Is flyng dangerous?

In training to be a pilot on the four Cessna 150 airplanes of Pakistan International Airlines Flying Training Academy at Karachi Airport, Pakistan from May 1967 to May 1969, the only mishap encountered was when one fellow pilot trainee while low flying (prohibited), beat up a truck  in the training area, hit it with the nose wheel, which sheared off disrupting fuel supply. The engine failed and he made a forced landing in the dirt. The aircraft was put back into service after necessary repair and the pilot survived scratch less but was demoted to the next course. He has retired after a long career, flying airliners, the last one a B747 for Saudia.

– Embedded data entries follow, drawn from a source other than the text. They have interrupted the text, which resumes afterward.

-- ==== Sys2Proof/Machine/State.lean ====
section
/-!
DEFINITION. The state of the machine as plain data (10_state R20 to R43), its value at reset (R40), and the reasons a step can
stop (60_exceptions R206, R207).
-/

namespace Sys2Proof.Machine

/-- A memory: bytes at addresses, strictly rising, none of them zero, which is what an unlisted address reads as (log 5). -/
abbrev Memory := List Host.Cell

/-- A set of numbers, strictly rising. -/
abbrev NatSet := List Nat

/-- The lifecycle phase (R32). -/
inductive Phase where
  | uninitialized
  | ready
  | rendering
  | finalized
deriving DecidableEq, Repr

/-- The DMA transfer state (R34): no transfer; descriptor index and byte offset; the raw debug value after an error. -/
inductive Dma where
  | idle
  | active (d o : Nat)
  | error (v : Word)
deriving DecidableEq, Repr

/-- The encoder's cursor of one channel: the channel word number `j` and the bit position `p` (R28). -/
structure Cursor where
  j : Nat
  p : Fin 32
deriving DecidableEq, Repr

/-- What the host thread is held in: the polls of WAIT, the polls FINALIZE makes first, or a busy-wait on the clock manager that never
sees the state it waits for (R177, R179, R184). -/
inductive Blocked where
  | wait
  | finalize
  | clock
deriving DecidableEq, Repr

/-- D0's error kinds (R190 to R197). -/
inductive ErrorKind where
  /-- AllocationError (R191). -/
  | allocation
  /-- MapError (R192). -/
  | map
  /-- TranslationError, with the failing page's index where a chain was being built (R193, D22). -/
  | translation (page : Option Nat)
  /-- UnsupportedPinError (R194). -/
  | unsupportedPin
  /-- DmaError with the raw debug register value (R195). -/
  | dma (v : Word)
  /-- TimeoutError, only under `WAIT_TIMEOUT` (R196). -/
  | timeout
deriving DecidableEq, Repr

/-- What the last operation of the host returned to its caller (R100, R201; log 31). -/
inductive Result where
  /-- No operation has returned. -/
  | none
  /-- Success, with nothing returned. -/
  | ok
  /-- A bus address (TRANSLATE, BUILD_CHAIN). -/
  | addr (a : Word)
  /-- The three components in wire order (EXPAND_LED). -/
  | components (g r b : Byte)
  /-- An error kind. -/
  | error (e : ErrorKind)
deriving DecidableEq, Repr

/-- Why a run stops for good (R207, a closed list). A fault leaves no state, though D18 has the writes of the two in-flight faults happen
as their rules say: the model's choice (log 49). Each is safe: the hardware goes on in some way and the model says nothing of it. -/
inductive Fault where
  /-- Raised by ENCODE, PRIME, PUT_BIT, EMIT_SYMBOL and the output codes: a write to the buffer while a transfer is in flight
  (R207, R224). Safe. -/
  | bufferWriteInFlight
  /-- Raised by BUILD_CHAIN, EMIT_DESC, TERMINATE, TI_WORD, DESC: a write to descriptor storage while a transfer is in flight
  (R207, R231). Safe. -/
  | descriptorWriteInFlight
  /-- Raised by ENCODE and the steps that store a sub-bit: the store would leave the buffer (R207, D23). Safe. -/
  | encodeOutOfBounds
  /-- Raised by DMA_START: `descDirty = 1` (R207, R67). Safe. -/
  | descriptorsNotVisible
deriving DecidableEq, Repr

/-- Why an operation has no step (R206). The operation changes nothing; the host's program goes on (log 11). -/
inductive Refusal where
  /-- Raised by exec for a row that has no meaning yet. Safe. -/
  | notModelled (mnemonic : String)
  /-- Raised by every operation that rule R171 does not admit in the phase. Safe. -/
  | wrongPhase
  /-- Raised by SIZE and INITIALIZE: `freq = 0` (R111). Safe. -/
  | zeroFrequency
  /-- Raised by SIZE and INITIALIZE: `count[c] > MAX_LEDS` (R111). Safe. -/
  | tooManyLeds
  /-- Raised by BUILD_CHAIN: no page, too many, unaligned or not consecutive (R141). Safe. -/
  | badPageList
  /-- Raised by BUILD_CHAIN: the length is 0, no multiple of 4, or not the buffer's (R141). Safe. -/
  | badLength
  /-- Raised by BUILD_CHAIN: the pages do not hold the length (R141, R152). Safe. -/
  | tooFewPages
  /-- Raised by BUILD_CHAIN and its steps: descriptor storage is absent, at 0, misaligned or too small (R141). Safe. -/
  | badDescriptorStorage
  /-- Raised by TRANSLATE and what calls it: the frame does not fit the formula (R142). Safe. -/
  | frameOutOfRange
  /-- Raised by FLUSH: not `lo <= hi <= BUF_BYTES` (R62). Safe. -/
  | badFlushRange
  /-- Raised by DMA_START: a transfer is in flight (R176). Safe. -/
  | startWhileActive
  /-- Raised by DMA_START: the engine shows an error (R176, R178). Safe. -/
  | startAfterError
  /-- Raised by DMA_START: no complete chain for the current sizing (R176, R230). Safe. -/
  | noChain
  /-- Raised by the reserved command codes (R98). Safe. -/
  | reservedCommand
  /-- Raised by the fetch, where the packet is no operation (log 15), and by COLOR at a position its channel has no element for (R50, R70;
  log 17). The second is unsafe: the hardware does not check. -/
  | badPacket (r : Reject)
  /-- Raised by the DMA reader's steps: the step's guard does not hold (R156 to R159, log 29). Safe. -/
  | noAgentStep
  /-- Raised by EMIT_DESC, TERMINATE, TI_WORD, DESC: no build is in progress to which the step belongs (R145, log 19). Safe. -/
  | noBuildInProgress
deriving DecidableEq, Repr

/-- The state of the machine. INVENTORY.md lists each field with its rule and its value at reset. -/
structure State where
  /-- The parameters (R7, R8, R39). No step writes them. -/
  params : Params
  /-- The Device Handle (R22). -/
  freq : Nat
  dmaIdx : Nat
  pin : PerChan Nat
  invert : PerChan Bool
  count : PerChan Nat
  /-- Colour storage, LED 0 first (R23). -/
  col : PerChan (List Word)
  /-- Whether the register-block handles are held (R24), the pins bound, the clock and PWM running (R172, R179). -/
  regsMapped : Bool
  pinsBound : Bool
  pwmOn : Bool
  /-- The Device State (R24 to R26, R30). -/
  chainHead : Option Word
  descVA : Option Nat
  descBus : Option Word
  descBytes : Nat
  bufVA : Option Nat
  pages : List Nat
  maxLeds : Nat
  bufBytes : Nat
  /-- The lifecycle phase (R32), and INITIALIZE in progress (R171). -/
  phase : Phase
  inInit : Bool
  /-- What holds the host thread, and the polls of that hold (R177, R184, D24). -/
  blocked : Option Blocked
  polls : Nat
  /-- What the last operation returned (R201). -/
  result : Result
  /-- The output buffer as the host reads it, and as it was last flushed (R60). Byte `4*w + k` is byte `k` of word `w`. -/
  buf : Memory
  busbuf : Memory
  /-- The words flushed since allocation. -/
  flushed : NatSet
  /-- Descriptor storage, by byte offset from `DESC_BUS` (R91), and the records written. -/
  desc : Memory
  descWritten : NatSet
  /-- The words given to the PWM FIFO register, oldest first (R50, R55). -/
  fifo : List Word
  /-- The unspecified number of sub-bits each channel's wire carried when FINALIZE cut a transfer off (R181). -/
  wireCut : Option (PerChan Nat)
  /-- The encoder's cursors (R28). -/
  cursor : PerChan Cursor
  /-- The builder's working registers: page list, next page index, bytes not yet scheduled (R27, R29). -/
  bldPages : List Nat
  bldIdx : Nat
  bldRemaining : Nat
  /-- The DMA engine: transfer state (R34), which instance was started, control-block address register, priority control bits
  (R22, R176). -/
  dma : Dma
  engine : Option Nat
  cbAddr : Option Word
  prioritySet : Bool
  /-- Ghost state (R35 to R38). -/
  primedInv : PerChan (Option Bool)
  chainValid : Bool
  chainFor : Option (Nat × Nat)
  dirty : NatSet
  descDirty : Bool
  frameOk : Bool
  stale : PerChan Nat
  /-- The host's command list, the refusals reported, and who moves next (D1, R39). -/
  cmds : List HostItem
  report : List Refusal
  turn : Turn
  /-- How many steps were made, and how many draws taken. -/
  tick : Nat
  draws : Nat
deriving DecidableEq, Repr

/-- How an operation ends. -/
abbrev Out := Host.Outcome State Fault Refusal

/-- The parameters at reset: the spec's defaults and the example values of 95_test_vectors (log 2), a clock that is a
free value (log 40). -/
def resetParams : Params where
  resetUs := 55
  maxPages := 512
  aliasBit := 0x40000000#32
  fifoBus := 0x7E20C018#32
  tiWord := 0x04050148#32
  maxLedsCap := 65536
  waitTimeout := none
  buildAtInit := true
  descUncached := true
  renderFlush := .dirty
  frames := [(0x10, 0x1A2B3), (0x11, 0x0F00D), (0x12, 0x00777), (0x14, 0x40000), (0x15, 0x100000), (0x20, 0x1C0DE)]
  oscHz := 19200000
  clockStarts := Config.clockStarts
  clockStops := Config.clockStops
  sizes := []
  pfn := [(0x10, 0x1A2B3), (0x11, 0x0F00D), (0x12, 0x00777), (0x14, 0x40000), (0x15, 0x100000), (0x20, 0x1C0DE)]
  pins := [(.c0, 18)]

/-- The machine right after power-on (R40, R220). -/
def State.reset : State where
  params := resetParams
  freq := 0
  dmaIdx := 0
  pin := ⟨0, 0⟩
  invert := ⟨false, false⟩
  count := ⟨0, 0⟩
  col := ⟨[], []⟩
  regsMapped := false
  pinsBound := false
  pwmOn := false
  chainHead := none
  descBus := none
  descVA := none
  descBytes := 0
  bufVA := none
  pages := []
  maxLeds := 0
  bufBytes := 0
  phase := .uninitialized
  inInit := false
  blocked := none
  polls := 0
  result := .none
  buf := []
  busbuf := []
  flushed := []
  desc := []
  descWritten := []
  fifo := []
  wireCut := none
  cursor := ⟨⟨0, 31⟩, ⟨0, 31⟩⟩
  bldPages := []
  bldIdx := 0
  bldRemaining := 0
  dma := .idle
  engine := none
  cbAddr := none
  prioritySet := false
  primedInv := ⟨none, none⟩
  chainValid := false
  chainFor := none
  dirty := []
  descDirty := false
  frameOk := false
  stale := ⟨0, 0⟩
  cmds := []
  report := []
  turn := .host
  tick := 0
  draws := 0

end Sys2Proof.Machine
end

There were twenty-eight trainees and not a single engine failure occurred during the time, and all of us acquired the CPL.

Flying is a continuous process of learning which never stops and requires constant skill and practice.

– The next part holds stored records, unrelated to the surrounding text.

-- ==== Sys2Proof/Machine/Sync.lean ====
section
/-!
DEFINITION. The synchronisation group: FLUSH (20_memory R62), DMA_START (42_host_ops R176), WAIT (R177, R184).
-/

namespace Sys2Proof.Machine

/-- The covered words copied from the host's view (R62). -/
def flushWords (buf busbuf : Memory) (ws : List Nat) : Memory :=
  ws.foldl (fun m w => m.writeWord w (buf.readWord w)) busbuf

/-- What FLUSH over a byte range leaves (R62). -/
def flushEffect (lo hi : Nat) (s : State) : State :=
  { s.finish .ok with
    busbuf := flushWords s.buf s.busbuf (coveredWords lo hi)
    flushed := NatSet.insertAll s.flushed (coveredWords lo hi)
    dirty := s.dirty.filter (fun w => !covered lo hi w) }

/-- FLUSH over a byte range (R62). -/
def flushRange (lo hi : Nat) (s : State) : Out :=
  if lo ≤ hi ∧ hi ≤ s.bufBytes then .next (flushEffect lo hi s) else .refused .badFlushRange

/-- What `FLUSH desc` leaves (R62). -/
def flushDescEffect (s : State) : State := { s.finish .ok with descDirty := false }

/-- FLUSH, admitted in `Ready`, in `Rendering`, and as a step of INITIALIZE (R62, R171, R172). -/
def execFlush (arg : FlushArg) (s : State) : Out :=
  if s.inInit || s.isOpen then
    match arg with
    | .range lo hi => flushRange lo hi s
    | .desc => .next (flushDescEffect s)
  else .refused .wrongPhase

/-- What DMA_START leaves: the engine's start pointer and control bits, the transfer, the phase (R155, R176; log 33). -/
def dmaStartEffect (s : State) : State :=
  { s.finish .ok with
    engine := some s.dmaIdx, cbAddr := s.chainHead, prioritySet := true, dma := .active 0 0, phase := .rendering }

/-- DMA_START (R176). -/
def execDmaStart (s : State) : Out :=
  if s.isOpen then
    match s.dma with
    | .active _ _ => .refused .startWhileActive
    | .error _ => .refused .startAfterError
    | .idle =>
      if s.chainCurrent then
        (if s.descDirty then .fault .descriptorsNotVisible else .next (dmaStartEffect s))
      else .refused .noChain
  else .refused .wrongPhase

/-- What WAIT leaves after a transfer that is over (R177). -/
def waitEffect (s : State) : State := { s.finish .ok with phase := .ready }

/-- One poll of WAIT (R177): the error bit wins, the active bit holds the host thread, else the transfer is over. -/
def execWait (s : State) : Out :=
  if s.isOpen then
    match s.dma with
    | .error v => .next (s.raise (.dma v))
    | .idle => .next (waitEffect s)
    | .active _ _ => if s.timedOut then .next (s.raise .timeout) else .next (s.hold .wait)
  else .refused .wrongPhase

end Sys2Proof.Machine
end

Risk is inversely proportional to learning and it increases when knowledge is deficient which can lead to a mishap. There is no room for complacency, and constant mental rehearsing of the relevant airport’s standard instrument departure (SID) and standard terminal arrival (STAR) charts, instrument let downs and taxi patterns on the ground before every flight assures a degree of safety and confidence.

Before every flight, in fact the night before, one goes over the departure procedure, the destination arrival and landing approach plates with safe altitudes and the expected route weather at the time of the year. Notices to airmen (NOTAM) have to be looked in and this service is provided to the airline pilot by the dispatcher at pre-flight briefing.

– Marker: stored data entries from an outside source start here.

/-- 40_encoder R126: where both runs start from a buffer primed for their own inversion, every word of the inverted channel is the
complement of the same word of the other run, and the other channel's words are the same. -/
def Obligations.InversionComplements : Prop :=
  ∀ (s s1 s2 u1 u2 : State) (c : Chan),
    exec .prime s = .next s1 → exec .encode s1 = .next s2 →
    exec .prime { s with invert := s.invert.set c (!s.invert.get c) } = .next u1 → exec .encode u1 = .next u2 →
    ∀ w < s.bufWords,
      u2.buf.readWord w = if Chan.ofWord w = c then ~~~(s2.buf.readWord w) else s2.buf.readWord w

/-- 40_encoder R127, 10_state R38, 41_dma_chain R161: with `frameOk`, the words of each channel, shifted out as rule R63 says, are the
data sub-bits of the current colours and then only the channel's idle bit. -/
def Obligations.FrameOkGivesWire : Prop :=
  ∀ (s t : State) (c : Chan), s.PaddingOk → s.bufBytes % 8 = 0 → exec .encode s = .next t → t.frameOk = true →
    wireBits c ((List.range t.bufWords).map t.buf.readWord) =
      (List.range (32 * t.chWords)).map (fun n =>
        if n < 72 * s.count.get c then streamValue (s.col.get c) c (s.invert.get c) n else s.invert.get c)

/-- 40_encoder R117: EXPAND_LED gives the three components in wire order. That it is admitted where ENCODE is, is log 43. -/
def Obligations.ExpandLedComponents : Prop :=
  ∀ (v : Word) (s : State), s.isOpen = true →
    exec (.expandLed v) s = .next (s.finish (.components (v.extractLsb' 8 8) (v.extractLsb' 16 8) (v.extractLsb' 0 8)))

/-- 30_encoding R85: the table of the symbol code. -/
def Obligations.SymbolTable : Prop :=
  sym true false = 0b110#3 ∧ sym false false = 0b100#3 ∧ sym true true = 0b001#3 ∧ sym false true = 0b011#3 ∧
    ∀ d, sym d true = ~~~(sym d false)

/-- 40_encoder R118, R119, 30_encoding R85, R86: EMIT_SYMBOL stores its symbol's three bits at the cursor, most significant first, and
each output code its own (log 16). -/
def Obligations.SymbolsAreStored : Prop :=
  ∀ (c : Chan) (s : State), s.isOpen = true → s.dma.isActive = false →
    c.idx + 2 * (((s.cursor.get c).streamBit + 2) / 32) < s.bufWords →
    (∀ d, ∃ t, exec (.emitSymbol c d) s = .next t ∧ StoredBits c (symbolBits (sym d (s.invert.get c))) s t) ∧
    (∃ t, exec (.sym1 c) s = .next t ∧ StoredBits c [true, true, false] s t) ∧
    (∃ t, exec (.sym0 c) s = .next t ∧ StoredBits c [true, false, false] s t) ∧
    (∃ t, exec (.sym1Inv c) s = .next t ∧ StoredBits c [false, false, true] s t) ∧
    (∃ t, exec (.sym0Inv c) s = .next t ∧ StoredBits c [false, true, true] s t)

/-- 40_encoder R119: PUT_BIT assigns the bit at the cursor and steps the cursor; where the store would leave the buffer, or a transfer
is in flight, it faults (R70, R224). -/
def Obligations.PutBitAssigns : Prop :=
  ∀ (c : Chan) (x : Bool) (s : State), s.isOpen = true →
    (s.dma.isActive = true → exec (.putBit c x) s = .fault .bufferWriteInFlight) ∧
    (s.dma.isActive = false → s.bufWords ≤ c.idx + 2 * (s.cursor.get c).j →
      exec (.putBit c x) s = .fault .encodeOutOfBounds) ∧
    (s.dma.isActive = false → c.idx + 2 * (s.cursor.get c).j < s.bufWords →
      ∃ t, exec (.putBit c x) s = .next t ∧ StoredBits c [x] s t ∧
        t.cursor.get c =
          if (s.cursor.get c).p = 0 then ⟨(s.cursor.get c).j + 1, 31⟩ else ⟨(s.cursor.get c).j, (s.cursor.get c).p - 1⟩)

/-- 10_state R22, 20_memory R50, R70, 70_reset_and_hazards R226: the caller's store of a colour at a position below the channel's count,
in `Ready` and in `Rendering`, changes that element of that channel and nothing else; at another position it is an access outside allocated
storage, which the model refuses (log 17). Elements past the allocated storage are free values (log 21). -/
def Obligations.ColourStore : Prop :=
  ∀ (c : Chan) (i : Nat) (v : Word) (s : State), s.isOpen = true →
    (s.count.get c ≤ i → exec (.color c i v) s = .refused (.badPacket .noSuchElement)) ∧
    (i < s.count.get c →
      ∃ t, exec (.color c i v) s = .next t ∧ t = { s with col := s.col.set c (t.col.get c) } ∧
        ∀ j, colourAt (t.col.get c) c j = if j = i then v else colourAt (s.col.get c) c j)

/-! ### The chain -/

/-- 41_dma_chain R142: TRANSLATE. -/
def Obligations.TranslateFormula : Prop :=
  ∀ (va : Nat) (s : State), s.inInit = true →
    (lookupFrame s.params.pfn (va / 4096) = none →
      exec (.translate va) s = .next (s.raise (.translation none))) ∧
    (∀ f, lookupFrame s.params.pfn (va / 4096) = some f →
      (2 ^ 20 ≤ f ∨ (BitVec.ofNat 32 f <<< 12) &&& s.params.aliasBit ≠ 0 →
        exec (.translate va) s = .refused .frameOutOfRange) ∧
      (f < 2 ^ 20 → (BitVec.ofNat 32 f <<< 12) &&& s.params.aliasBit = 0 →
        exec (.translate va) s = .next (s.finish (.addr
          ((BitVec.ofNat 32 f <<< 12) ||| s.params.aliasBit ||| (BitVec.ofNat 32 va &&& 0xFFF#32))))))

/-- 30_encoding R95: the fields of a bus address, the alias bits forced to 1, inside INITIALIZE, in `Ready` and in `Rendering` (log 18). -/
def Obligations.BusAddressFields : Prop :=
  ∀ (f : BitVec 20) (o : BitVec 12) (s : State), (s.inInit = true ∨ s.isOpen = true) → s.params.aliasBit &&& 0xFFF#32 = 0 →
    ∃ a : Word, exec (.busaddr f o) s = .next (s.finish (.addr a)) ∧ a.extractLsb' 0 12 = o ∧
      a.extractLsb' 12 20 = f ||| s.params.aliasBit.extractLsb' 12 20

Safety has to be drummed in, and through the media the public has to be made aware of the causes of airplane accidents, since the first line of defense is knowledge. A lot of general aviation accidents take place because of too little preparation for the flight, complacency, and little knowledge of weather.

Pilot encounter with unplanned instrument meteorological condition (IMC) when not instrument qualified, results mostly in panicking while trying to manoeuvre, and break clear of clouds. Instrument training should be a must on initial license issue at the Private Pilot Licence stage.